Stored items:
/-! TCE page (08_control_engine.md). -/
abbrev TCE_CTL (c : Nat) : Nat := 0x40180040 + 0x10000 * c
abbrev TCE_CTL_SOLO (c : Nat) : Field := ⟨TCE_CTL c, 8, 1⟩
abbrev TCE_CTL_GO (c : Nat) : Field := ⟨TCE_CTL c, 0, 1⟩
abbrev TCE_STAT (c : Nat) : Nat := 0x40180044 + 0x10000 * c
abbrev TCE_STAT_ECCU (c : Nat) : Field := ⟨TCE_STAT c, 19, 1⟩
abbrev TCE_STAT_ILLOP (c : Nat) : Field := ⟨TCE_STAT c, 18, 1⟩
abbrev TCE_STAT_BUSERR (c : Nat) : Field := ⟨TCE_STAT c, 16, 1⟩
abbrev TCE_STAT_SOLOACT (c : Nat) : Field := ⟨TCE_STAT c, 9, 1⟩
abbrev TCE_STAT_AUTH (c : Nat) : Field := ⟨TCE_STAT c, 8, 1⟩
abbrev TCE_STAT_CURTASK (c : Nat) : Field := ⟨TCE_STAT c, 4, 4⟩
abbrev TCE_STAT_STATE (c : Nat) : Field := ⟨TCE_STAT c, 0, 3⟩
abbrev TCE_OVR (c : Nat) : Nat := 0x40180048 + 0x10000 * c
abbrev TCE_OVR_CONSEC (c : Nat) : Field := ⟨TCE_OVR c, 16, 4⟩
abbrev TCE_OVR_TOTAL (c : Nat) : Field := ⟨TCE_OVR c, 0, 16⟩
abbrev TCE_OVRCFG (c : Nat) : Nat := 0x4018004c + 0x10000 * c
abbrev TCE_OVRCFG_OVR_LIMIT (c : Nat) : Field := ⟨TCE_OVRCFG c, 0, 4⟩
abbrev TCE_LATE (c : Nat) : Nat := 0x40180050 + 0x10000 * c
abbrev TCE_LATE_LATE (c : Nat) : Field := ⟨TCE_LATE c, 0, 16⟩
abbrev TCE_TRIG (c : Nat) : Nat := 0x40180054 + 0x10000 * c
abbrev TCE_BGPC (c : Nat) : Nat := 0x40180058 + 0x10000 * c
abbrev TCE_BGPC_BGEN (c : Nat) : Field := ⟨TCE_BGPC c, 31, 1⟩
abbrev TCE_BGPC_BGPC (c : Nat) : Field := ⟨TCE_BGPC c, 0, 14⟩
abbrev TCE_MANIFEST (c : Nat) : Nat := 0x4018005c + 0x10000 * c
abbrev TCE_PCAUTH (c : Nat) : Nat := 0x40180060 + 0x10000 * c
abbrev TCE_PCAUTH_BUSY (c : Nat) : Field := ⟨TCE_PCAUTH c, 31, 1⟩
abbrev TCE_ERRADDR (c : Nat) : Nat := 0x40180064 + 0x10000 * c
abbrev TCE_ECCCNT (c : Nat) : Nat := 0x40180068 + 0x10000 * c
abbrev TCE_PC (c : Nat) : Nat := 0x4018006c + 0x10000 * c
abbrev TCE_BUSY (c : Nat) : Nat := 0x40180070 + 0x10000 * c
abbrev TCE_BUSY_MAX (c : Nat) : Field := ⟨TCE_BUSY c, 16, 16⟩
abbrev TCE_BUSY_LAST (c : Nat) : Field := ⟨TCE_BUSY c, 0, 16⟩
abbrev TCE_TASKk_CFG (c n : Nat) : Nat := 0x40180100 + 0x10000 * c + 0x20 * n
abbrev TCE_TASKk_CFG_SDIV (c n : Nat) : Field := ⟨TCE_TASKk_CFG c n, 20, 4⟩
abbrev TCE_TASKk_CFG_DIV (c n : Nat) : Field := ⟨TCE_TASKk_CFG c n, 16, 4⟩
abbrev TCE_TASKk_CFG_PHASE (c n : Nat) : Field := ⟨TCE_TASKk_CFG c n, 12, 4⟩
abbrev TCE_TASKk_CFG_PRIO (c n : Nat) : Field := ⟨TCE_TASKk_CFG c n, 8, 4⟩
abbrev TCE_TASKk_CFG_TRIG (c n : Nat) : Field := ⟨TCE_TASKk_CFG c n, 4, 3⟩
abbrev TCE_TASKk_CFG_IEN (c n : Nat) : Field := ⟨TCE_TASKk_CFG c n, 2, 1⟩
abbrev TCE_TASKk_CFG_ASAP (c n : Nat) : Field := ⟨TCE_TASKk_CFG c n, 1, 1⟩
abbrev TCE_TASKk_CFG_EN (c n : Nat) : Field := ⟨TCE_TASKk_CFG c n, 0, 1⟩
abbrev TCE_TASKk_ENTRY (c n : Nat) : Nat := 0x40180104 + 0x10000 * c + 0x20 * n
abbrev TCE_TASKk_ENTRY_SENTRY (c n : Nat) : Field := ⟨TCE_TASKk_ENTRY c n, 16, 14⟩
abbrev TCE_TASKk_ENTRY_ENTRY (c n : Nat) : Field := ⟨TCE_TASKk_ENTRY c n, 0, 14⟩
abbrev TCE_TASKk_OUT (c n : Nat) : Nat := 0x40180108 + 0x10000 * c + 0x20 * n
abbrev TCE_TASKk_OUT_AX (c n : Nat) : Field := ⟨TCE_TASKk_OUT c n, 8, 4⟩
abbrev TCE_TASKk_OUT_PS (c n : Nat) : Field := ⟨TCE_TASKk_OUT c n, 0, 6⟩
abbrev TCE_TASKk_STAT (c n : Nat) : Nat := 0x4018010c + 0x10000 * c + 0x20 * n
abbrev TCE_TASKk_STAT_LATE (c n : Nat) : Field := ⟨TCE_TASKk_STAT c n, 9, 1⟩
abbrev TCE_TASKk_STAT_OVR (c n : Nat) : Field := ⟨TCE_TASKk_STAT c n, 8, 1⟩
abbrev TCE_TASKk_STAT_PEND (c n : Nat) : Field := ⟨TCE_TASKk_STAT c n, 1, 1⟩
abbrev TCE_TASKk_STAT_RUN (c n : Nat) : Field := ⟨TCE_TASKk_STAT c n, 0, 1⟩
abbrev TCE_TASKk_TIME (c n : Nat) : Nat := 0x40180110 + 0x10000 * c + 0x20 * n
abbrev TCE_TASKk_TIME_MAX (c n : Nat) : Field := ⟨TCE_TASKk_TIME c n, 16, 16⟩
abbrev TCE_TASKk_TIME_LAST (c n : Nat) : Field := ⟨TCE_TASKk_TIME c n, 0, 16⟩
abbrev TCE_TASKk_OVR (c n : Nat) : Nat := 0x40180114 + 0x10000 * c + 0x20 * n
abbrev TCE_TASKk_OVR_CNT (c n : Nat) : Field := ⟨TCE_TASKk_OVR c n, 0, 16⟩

Work to be completed: Could you restate word for word the lines above from the one containing "abbrev TCE_OVR_TOTAL (c" through the one containing "abbrev TCE_MANIFEST (c", both included, and nothing else?

Task response:
abbrev TCE_OVR_TOTAL (c : Nat) : Field := ⟨TCE_OVR c, 0, 16⟩
abbrev TCE_OVRCFG (c : Nat) : Nat := 0x4018004c + 0x10000 * c
abbrev TCE_OVRCFG_OVR_LIMIT (c : Nat) : Field := ⟨TCE_OVRCFG c, 0, 4⟩
abbrev TCE_LATE (c : Nat) : Nat := 0x40180050 + 0x10000 * c
abbrev TCE_LATE_LATE (c : Nat) : Field := ⟨TCE_LATE c, 0, 16⟩
abbrev TCE_TRIG (c : Nat) : Nat := 0x40180054 + 0x10000 * c
abbrev TCE_BGPC (c : Nat) : Nat := 0x40180058 + 0x10000 * c
abbrev TCE_BGPC_BGEN (c : Nat) : Field := ⟨TCE_BGPC c, 31, 1⟩
abbrev TCE_BGPC_BGPC (c : Nat) : Field := ⟨TCE_BGPC c, 0, 14⟩
abbrev TCE_MANIFEST (c : Nat) : Nat := 0x4018005c + 0x10000 * c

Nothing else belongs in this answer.